The lawyers told us they’d spoken with one of the case workers this morning, and that as harsh as the report sounds – full of accusations of abuse and neglect, stating lies in black-and-white lacking any and all context – they know it’s not all true. They indicated that they can see the whole picture of what we’re dealing with and how difficult this decision must have been for us, and that the report just says what it has to say. We were stuck between a rock and hard place, one of them explained, because if K had hurt one of our other kids, both children would have been involved and possibly both removed from the home. The report coldly portrayed us as abusive, neglectful parents. But God knows the truth. We swore under oath in the courtroom that we understood what we were doing in terminating our rights. This past month has been painful, but in retrospect it was also the most swift and affordable path possible to bring K to a fresh start. We serve a loving God. 

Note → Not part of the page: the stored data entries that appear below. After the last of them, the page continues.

/-- The registers beside causes that a reset of Pitch n returns to their reset values. -/
def pitchClears : List RegId :=
  [.PIT_XDROP, .IRQ_PEND, .IRQ_LAST_ID, .IRQ_LAST_S, .IRQ_LAST_SF, .IRQ_LAST_NS, .IRQ_HIST_LOST, .PORT_TT_LATE_MAX, .PORT_TT_TIE,
   .STG_PAR_ADDR, .TC_ERR_ADDR]

/-- The register at `a` is cleared by a reset of Pitch n: a cause of its tree, or one of `pitchClears`. -/
def State.pitchCleared (s : State) (n a : Nat) : Bool :=
  ((s.causeLocs a).1.any fun l => l.owner == n) ||
  (decide (s.regOwner a = some n) && (findReg (windowOf a)).any fun r => pitchClears.contains r.2.1.id)

/-- The pipeline whose own register, counter or shared pipeline-wide register stands at `a`. -/
def pipeAt (a : Nat) : Option Nat :=
  if 0x20200000 ≤ a ∧ a < 0x20300000 then some ((a - 0x20200000) / 0x4000)
  else if 0x20000000 ≤ a then none
  else match regionOf a with
  | .lg g | .lane g _ => some (g / 4)
  | .port n | .tmPort n => some (n / 64)
  | .tmPipe p | .par p | .stg p _ | .tc p | .berth p => some p
  | _ => none

/-- The register at `a` is cleared with pipeline p when it changes owner (R66): a cause of its blocks, or one of `pitchClears`. -/
def pipeCleared (p a : Nat) : Bool :=
  decide (pipeAt a = some p) && (findReg (windowOf a)).any fun r => decide (sevList r.2.1.id ≠ []) || pitchClears.contains r.2.1.id

/-- A Round-effective value that a reset of Pitch n discards (R37). The Warden's power registers and the formations are not the
Pitch's. -/
def State.pitchPends (s : State) (n a : Nat) : Bool := decide (s.regOwner a = some n)

/-- The pending values of the registers that `p` picks are discarded. -/
def State.dropPend (s : State) (p : Nat → Bool) : State :=
  { s with pendRegs := SMap.drop s.pendRegs p, lateRegs := SMap.drop s.lateRegs p }

/-- Reset entry of Pitch n, all of Table 2.4. -/
def State.pitchEnter (s : State) (n : Nat) : State :=
  let ps := s.pipesOf n
  let ports := ps.flatMap fun p => (List.range 64).map (64 * p + ·)
  let s := s.wbTick
  let count := s.resetPkts n
  let now := s.tnow
  let s := ports.foldl (fun s e => s.cmisAbort e) s
  let s := ports.foldl (fun s e => (s.portDisable e).setBit (R.TM_PORT_STATUS e) F.TM_PORT_STATUS.DOWN_DROP false) s
  let s := ps.foldl (fun s p => s.pipeClear p) s
  let mine := fun (e : Nat) => s.ownerOfPort e == n
  let tm := { s.tm with
    q := SMap.drop s.tm.q fun i => mine (i / 16)
    ports := SMap.drop s.tm.ports mine
    occ := SMap.drop s.tm.occ fun i => mine (i / 16)
    mc := s.tm.mc.filter fun e => !(e.2.any fun r => s.rqOwner r.rq == n)
    mcast := SMap.drop s.tm.mcast (s.mcInRange n) }
  let ts := { s.ts with txq := SMap.drop s.ts.txq mine, late := SMap.drop s.ts.late (· == n) }
  let s := { s with tm := tm, ts := ts }
  let s := ports.foldl (fun s e => s.setReg (R.TM_FC_STATUS e) 0) s
  let s := (s.ostReset n).dmaPitchReset n
  let s := (s.bpmReleaseAll fun c => s.rqOwner c == n && c != rqCode n 5).setAudQ n []
  let s := if (s.recl n).isSome then s.reclaimEnd n 5 else s
  let s := s.wbReset n ⟨count, now, now⟩
  let s := (s.verReset n).cntReset n
  let s := ps.foldl (fun s p => s.lanesClear p) s
  let s := ps.foldl (fun s p => (pipeDoms p).foldl (fun s d => s.domDown d) s) s
  let s := (s.setReg (R.PST_PIT_GRANT n) 0).kRefresh
  let s := s.dropPend (s.pitchPends n)
  let s := { s with regs := SMap.drop s.regs (s.pitchCleared n) }
  let s := s.clearCnts fun a => decide (s.regOwner a = some n)
  { s with irq := { s.irq with hist := SMap.drop s.irq.hist (· == n), last := SMap.drop s.irq.last (· == n) } }

/-- Pitch n leaves reset (R74, R152, R324, R430, R456, R570): every bucket is full, a pipeline that a run-time fault holds may be admitted
again, and the supervisor starts. -/
def State.pitchLeave (s : State) (n : Nat) : State :=
  let ps := s.pipesOf n
  let mine := fun (e : Nat) => s.ownerOfPort e == n
  let tm := { s.tm with
    q := SMap.drop s.tm.q fun i => mine (i / 16)
    ports := SMap.drop s.tm.ports mine
    pol := s.tm.pol.map fun e => if ps.contains (e.1 / 2 ^ 16) then (e.1, { e.2 with b := {} }) else e }
  let s := { s with tm := tm, excPol := SMap.drop s.excPol (· == n) }
  let s := (ps.flatMap pipeDoms).foldl (fun s d =>
    if SMap.get (fun _ => false) s.pw.faulted d then
      { s.setDomBit R.PST_DOM_FAIL d false with pw := { s.pw with faulted := SMap.put (fun _ => false) s.pw.faulted d false } }
    else s) s
  s.ostRelease1 n

/-- The Pitches that leave reset at the end of a management fabric cycle. -/
def State.setPitLeave (s : State) (ns : List Nat) : State := { s with irq := { s.irq with pitLeave := ns } }

/-- The Pitches that enter reset at the end of the management fabric cycle. -/
def State.setPitEnter (s : State) (ns : List Nat) : State := { s with irq := { s.irq with pitEnter := ns } }

/-- The state of Pitch n follows its two bits of PIT_CTL, which held it before or not (R69). It enters and leaves reset at the end of the
management fabric cycle, so that writes of one cycle act as their results. -/
def State.pitFollow (s : State) (n : Nat) (was : Bool) : State :=
  if !s.pitchExists n then s
  else if !was && s.held2 n then
    (if s.irq.pitLeave.contains n then s.setPitLeave (s.irq.pitLeave.filter (· != n)) else s.setPitEnter (s.irq.pitEnter ++ [n]))
  else if was && !s.held2 n then
    (if s.irq.pitEnter.contains n then s.setPitEnter (s.irq.pitEnter.filter (· != n)) else s.setPitLeave (s.irq.pitLeave ++ [n]))
  else s

/-- The management fabric cycle ends: the Pitches that a bit newly holds enter reset, and those that no bit holds leave it. -/
def State.pitCycleEnd (s : State) : State :=
  let s := s.irq.pitEnter.foldl (fun s n => s.pitchEnter n) (s.setPitEnter [])
  s.irq.pitLeave.foldl (fun s n => s.pitchLeave n) (s.setPitLeave [])

/-- Pitch n's own function has written PIT_CTL[n] in the management fabric cycle that runs now (R69). -/
def State.pitWrote (s : State) (n : Nat) : Bool := decide (SMap.get (fun _ => 0) s.irq.pitCyc n = s.fabCycle + 1)

/-- A write of PIT_CTL[n] by function f reaches the Pitch (R69, R634). In a cycle in which function n has written SELF_RESET, function 0's
word is applied to WARDEN_HOLD alone. A hold write to a Pitch that owns no pipeline runs no entry of Table 2.4, where R70 is silent (DESIGN
CHOICE, log entry 135). -/
def State.pitCtlApply (s : State) (f n : Nat) (v : Word) : State :=
  let a := R.PIT_CTL n
  let hold := s.fld a F.PIT_CTL.WARDEN_HOLD
  let was := s.held2 n
  let s := if f ≠ 0 ∧ fldOf v F.PIT_CTL.WARDEN_HOLD ≠ hold then s.accessViolation f a true false else s
  let s := if f = 0 then s.setFld a F.PIT_CTL.WARDEN_HOLD (fldOf v F.PIT_CTL.WARDEN_HOLD) else s
  let s := if f = 0 && s.pitWrote n then s else s.setFld a F.PIT_CTL.SELF_RESET (fldOf v F.PIT_CTL.SELF_RESET)
  let s := if f = 0 then s else { s with irq := { s.irq with pitCyc := SMap.put (fun _ => 0) s.irq.pitCyc n (s.fabCycle + 1) } }
  s.pitFollow n was

/-- The owners `map` of pipelines 0 to 15 would change the set of pipelines of Pitch n (R64). -/
def State.mapAffects (s : State) (map : List Nat) (n : Nat) : Bool :=
  (List.range 16).any fun p =>
    let o := map.getD p 0
    decide (o ≠ s.ownerOfPipe p) && (decide (o = n) || decide (s.ownerOfPipe p = n))

/-- A write of PIT_CTL[n] by function f would take Pitch n out of reset. -/
def State.pitFrees (s : State) (f n : Nat) (v : Word) : Bool :=
  let a := R.PIT_CTL n
  let hold := if f = 0 then fldOf v F.PIT_CTL.WARDEN_HOLD else s.fld a F.PIT_CTL.WARDEN_HOLD
  let self := if f = 0 && s.pitWrote n then s.fld a F.PIT_CTL.SELF_RESET else fldOf v F.PIT_CTL.SELF_RESET
  s.held2 n && decide (hold = 0 ∧ self = 0)

/-- A write of PIT_CTL[n] by function f. While a commit that affects Pitch n runs, a write that would take it out of reset is held until the
commit completes (R68). -/
def State.pitCtlWrite (s : State) (f n : Nat) (v : Word) : State :=
  match s.pw.commit with
  | some c =>
    if s.mapAffects c.map n && s.pitFrees f n v then
      { s with pw := { s.pw with commit := some { c with held := c.held ++ [(f, n, v)] } } }
    else s.pitCtlApply f n v
  | none => s.pitCtlApply f n v

/-! ### Settings (R45, R77, R78) -/

def State.wardenIdle (s : State) : State := s.cause (R.IRQ_OWN_CAUSE 0) F.IRQ_OWN_CAUSE.IDLE_VIOL

/-- The range of Pitch n in units of 1,024 groups: first unit and count. -/
def mcRangeOf (w : Word) : Nat × Nat :=
  let c := fldOf w F.PIT_MC_RANGE.COUNT
  (fldOf w F.PIT_MC_RANGE.BASE, if 64 < c then 0 else c)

This is a unique case, we were told several times. There is not a provision for this sort of case. For one lawyer, it was his 3rd case in 90 days dealing with an aggressive adopted child, each leading to the surrender of the parents’ rights. I told him that perhaps God is telling him something; maybe he could be the one to add a clause or process somewhere to smooth the way for families in this situation! He also said he had never worked with parents who showed our level of interest in the child’s future. We simply asked how the department’s permanent placement process works, how she’s doing, if the foster mom is willing to adopt (she isn’t), and what the future could hold for K if she is not adopted again by a certain age. These questions made the social workers quite uncomfortable, as they aren’t accustomed to caring parents, either.

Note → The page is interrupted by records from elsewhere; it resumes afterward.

/-- The write of WB_EXP_PORT[k] names a port of the Pitch it names (R421). -/
def State.expOwned (s : State) (v : Word) : Bool :=
  let n := fldOf v F.WB_EXP_PORT.PITCH
  decide (1 ≤ n ∧ n ≤ 16) && decide (s.ownerOfPort (fldOf v F.WB_EXP_PORT.PORT) = n)

/-- A write of WB_EXP_PORT[k]: gated, and accepted only when the port belongs to the Pitch; otherwise entered as refused. -/
def State.expPortWrite (s : State) (w : Wr) : State :=
  if s.presOpen && s.reg w.pa ≠ w.v && !s.expOwned w.v then s.auditWrite true 0 w.a (s.reg w.pa) w.v else s.plainWrite w

/-- WB_KEY_CTL.GO outside a window is refused; inside one it loads or erases the slot. -/
def State.keyGo (s : State) (i : Issuer) : State :=
  if s.presOpen then s.wbKeyLoad else (((s.presRefuse i R.WB_KEY_CTL).keyRefused).setFld R.WB_KEY_CTL F.WB_KEY_CTL.GO 0).wbKeyWipe

/-- The global page of the Waybill. -/
def State.writeWb (s : State) (w : Wr) : State :=
  match w.row.id with
  | .WB_KEY_CTL =>
    let s := s.plainWrite w
    if w.bit F.WB_KEY_CTL.GO then s.keyGo w.i else s
  | .WB_EXP_PORT => s.expPortWrite w
  | _ => s.plainWrite w

/-- A write of WB_STRM_CTL[n] (R413, R416, R419, R427, R634): function n stores CLOSE_ROUNDS and FLUSH alone, and a change that
it offers of another field is a violation; function 0's DMA and KEY_IDX are gated. -/
def State.strmCtlWrite (s : State) (n : Nat) (w : Wr) : State :=
  let a := R.WB_STRM_CTL n
  let dma := if n = 0 then s.fld a F.WB_STRM_CTL.DMA else w.fld F.WB_STRM_CTL.DMA
  let key := w.fld F.WB_STRM_CTL.KEY_IDX
  let old := s.reg a
  let s := s.setFld a F.WB_STRM_CTL.CLOSE_ROUNDS (w.fld F.WB_STRM_CTL.CLOSE_ROUNDS)
  let dDma := decide (dma ≠ fldOf old F.WB_STRM_CTL.DMA)
  let dKey := decide (key ≠ fldOf old F.WB_STRM_CTL.KEY_IDX)
  let s :=
    if w.i.fn ≠ 0 then
      (if dDma || dKey || w.fld F.WB_STRM_CTL.BACKLOG ≠ fldOf old F.WB_STRM_CTL.BACKLOG then s.accessViolation w.i.fn w.a true false
       else s)
    else
      let was := s.wbStalled n
      let s := (s.setFld a F.WB_STRM_CTL.BACKLOG (w.fld F.WB_STRM_CTL.BACKLOG)).stallRise n was
      if !(dDma || dKey) then s
      else if !s.presOpen then (s.presRefuse w.i w.a).auditWrite true n w.a old w.v
      else
        let s := if dDma then (s.auditWrite false n w.a old w.v).setFld a F.WB_STRM_CTL.DMA dma else s
        s.wbKeyIdx n key
  if w.bit F.WB_STRM_CTL.FLUSH then s.wbClose n 3 else s

/-- A write of WB_STRM_QUOTA[n]: ignored in page 0, and refused where the rates would exceed 3,200 (R417). -/
def State.strmQuotaWrite (s : State) (n : Nat) (w : Wr) : State :=
  let r := w.fld F.WB_STRM_QUOTA.RATE
  let others := (((List.range 17).filter fun m => decide (1 ≤ m ∧ m ≠ n)).map fun m =>
    min 3200 (s.fld (R.WB_STRM_QUOTA m) F.WB_STRM_QUOTA.RATE)).sum
  if n = 0 then s
  else if 3200 < others + min 3200 r then s.cause R.WB_CAUSE F.WB_CAUSE.QUOTA_CFG
  else (s.wbRefill n).setFld (R.WB_STRM_QUOTA n) F.WB_STRM_QUOTA.RATE r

So there we sat in the Juvenile Justice Center, dressed in our Sunday best, the pleasant expressions on our faces showing not delight in the proceedings but peace in knowing only God could have brought us to this place. It was confusing, but it was His doing. As we sat in the courtroom to affirm under oath that we knew what we had signed, I looked around at all of the faces: the social workers who refused to make eye contact with us, the judge, the police officers, the attorneys. I realized in that moment that each of these people had become a part of K’s story. God was working through everyone there to bring closure to this chapter of our family’s history and to deliver K to the next chapter of her life. He saved her life, and He will never leave her.

The wheels have been set in motion to find a permanent new home for K as soon as possible. Barring a miraculous crossing of paths down the road, we won’t be able to update you about her anymore after this, friends. So many of you have cheered, cried, prayed, laughed, and walked with us these past few years as we loved her through a transitional season of her life, the season for which God ordained her to be with us. Thank you!

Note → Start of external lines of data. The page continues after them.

-- ==== Sys2Proof/Certificates/Slice0/Obligations.lean ====
section
/-! DEFINITION. The statements about the model, one definition each. -/

open Sys2Proof Sys2Proof.Machine

/-- A step takes the command at the front of the queue: it is that command's effect on the state with the queue's rest, and leaves
the queue's rest waiting. -/
def Obligations.StepRunsFront : Prop :=
  ∀ (c : Instr) (rest : List Instr) (s : State), s.pending = c :: rest →
    step s = exec c { s with pending := rest } ∧ ∀ t, step s = .next t → t.pending = rest

/-- With no command waiting, a step is one core tick of 0.625 ns (log entry 3, DESIGN CHOICE): it keeps the fuses, the queue and the
canonical form, takes back no output, and where the part has no power only the time since reset passes. -/
def Obligations.IdleTick : Prop :=
  ∀ (s : State), s.pending = [] →
    step s = .next s.tick ∧ Kept s s.tick ∧ (s.pw.alive = false → s.tick = { s with t16 := s.t16 + 10 })

/-- The machine right after reset (the reset values of the manual's register tables; what has none there is zero by log
entry 2, DESIGN CHOICE): everything it holds is in canonical form, nothing waits and nothing has left the part, every
register holds its reset value and every counter 0. -/
def Obligations.ResetState : Prop :=
  State.reset.canonical ∧ State.reset.pending = [] ∧ State.reset.outbox = [] ∧
    (∀ a, State.reset.reg a = resetValue a) ∧ (∀ a, State.reset.cnt a = 0) ∧
    State.reset.pendRegs = [] ∧ State.reset.lateRegs = []

/-- Whatever command acts, the fuses stay (R12), the commands that wait stay, and what is held in canonical form stays so; of the model's
own fields, the outbox takes nothing back (log entry 113, DESIGN CHOICE) and no free value is met twice (log entry 9, DESIGN CHOICE). -/
def Obligations.ExecKept : Prop :=
  ∀ (c : Instr) (s t : State), exec c s = .next t → Kept s t

/-- Every step keeps the canonical form of the registers, the pending values, the counters, the masks, the Ostlers' memories and the
buffers. -/
def Obligations.CanonicalKept : Prop :=
  ∀ (s t : State), s.canonical → step s = .next t → t.canonical

/-- Every command answers a next state in every state, but one: SYS executed in the vendor region of a program store, whose
sub-functions the manual leaves to the vendor's firmware (R458), is refused by name; nowhere does the machine fault. -/
def Obligations.EveryCommandAnswers : Prop :=
  (∀ (c : Instr) (s : State), (∃ t, exec c s = .next t) ∨ ∃ n, c = .ostSys n ∧ exec c s = .refused .vendorSys) ∧
  (∀ (n : ThreadNo) (s : State) (w : Word), s.ostNext n = some w → ostRow w = 0x3F → ostBadField w = false →
    s.psBadAt (s.thrOwner n) (s.thr n).pc = false →
    (customer (s.thr n).pc = false → exec (.ostSys n) s = .refused .vendorSys) ∧
    (customer (s.thr n).pc = true → ∃ t, exec (.ostSys n) s = .next t))

/-- A write over PCI Express that has no row of its own (R13, R14, R53, R55): to a register in the function's view it acts on that
register; elsewhere, with another size or misaligned, it is ignored and is an access violation; eight bytes are two writes, the lower
address first; and a part whose endpoint or management fabric is lost takes none. Of two violations in one cycle the record keeps the
one at the higher offset (R56; the cycle is the fabric's, log entry 116). -/
def Obligations.RegisterWriteRoutes : Prop :=
  ∀ (fn : FnNo) (addr : Addr) (v : BitVec 64) (s : State),
    (s.reach = false → ∀ size, exec (.registerWrite fn addr size v) s = .next s) ∧
    (s.reach = true →
      (∀ size, (size ≠ 4 ∨ addr.toNat % 4 ≠ 0) → (size ≠ 8 ∨ addr.toNat % 8 ≠ 0) →
        exec (.registerWrite fn addr size v) s = .next (s.accessViolation fn addr.toNat true true)) ∧
      (addr.toNat % 4 = 0 →
        (s.writable fn addr.toNat = true → ∀ pa g r ix, s.place fn fn addr.toNat = .reg pa g r ix →
          exec (.registerWrite fn addr 4 v) s =
            .next ((s.regAct ⟨host fn, addr.toNat, pa, g, r, ix, v.truncate 32 &&& r.mask fun _ => true, none, none⟩).settle s)) ∧
        (s.place fn fn addr.toNat = .gap →
          exec (.registerWrite fn addr 4 v) s = .next (s.accessViolation fn addr.toNat true false)) ∧
        (∀ pa g r ix, s.place fn fn addr.toNat = .reg pa g r ix → s.viewWrite fn g (some r.id) ix = false →
          exec (.registerWrite fn addr 4 v) s = .next (s.accessViolation fn addr.toNat true false))) ∧
      (addr.toNat % 8 = 0 → exec (.registerWrite fn addr 8 v) s =
        .next ((s.regWrite (host fn) addr.toNat (v.truncate 32)).regWrite (host fn) (addr.toNat + 4) ((v >>> 32).truncate 32)))) ∧
    (∀ (write bad : Bool) (a : Nat), ∃ t, t = s.accessViolation fn a write bad ∧
      t.reg (R.PIT_AV_CNT fn) = BitVec.ofNat 32 (min ((s.reg (R.PIT_AV_CNT fn)).toNat + 1) (2 ^ 32 - 1)) ∧
      (s.avYields fn a = false → (t.reg (R.PIT_AV_ADDR fn)).toNat % 2 ^ 29 = a % 2 ^ 29 ∧
        (t.reg (R.PIT_AV_ADDR fn)).getLsbD 31 = write ∧ (t.reg (R.PIT_AV_ADDR fn)).getLsbD 30 = bad ∧
        ∀ b, t.avYields fn b = decide (b % 2 ^ 29 < a % 2 ^ 29)) ∧
      (s.avYields fn a = true → t.reg (R.PIT_AV_ADDR fn) = s.reg (R.PIT_AV_ADDR fn)) ∧
      (t.reg (R.IRQ_OWN_CAUSE fn)).getLsbD F.IRQ_OWN_CAUSE.AV.lo = true ∧
      Alarms [R.PIT_AV_CNT fn, R.PIT_AV_ADDR fn] s t)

As Mason and I walked out of the Juvenile Justice Center together into the pouring rain, it felt cleansing and healing. Our home is healing. We are settling in all over again, coming down from the heightened level of stress that seemed to define us for the past few years. Our three children are growing and recovering from what they absorbed, although they were miraculously protected. Eden still mentions K from time to time and draws her in her art projects. We purposely talk about her and pray for her so it doesn’t become as if she never happened. This is a story for our grandkids, and our kids’ grandkids, to know. The big lesson we came away with was to keep attempting great things for God and keep expecting great things from God (a phrase borrowed from William Carey), but to never assume that we know how it will go, and to never predicate our obedience on a certain outcome.

Trust in the Lord with all your heart and lean not on your own understanding; in all your ways submit to him, and he will make your paths straight. Proverbs 3:5-6

Christen

 

2 thoughts on “an adoption GRACE story

  1. Thank you for sharing this, Christen. Thank you for demonstrating the love of Jesus to K even in the darkest moments. May God provide a loving home for K and Brin hope to her future. Praying God will also bring peace and comfort and healing to your family during this transition.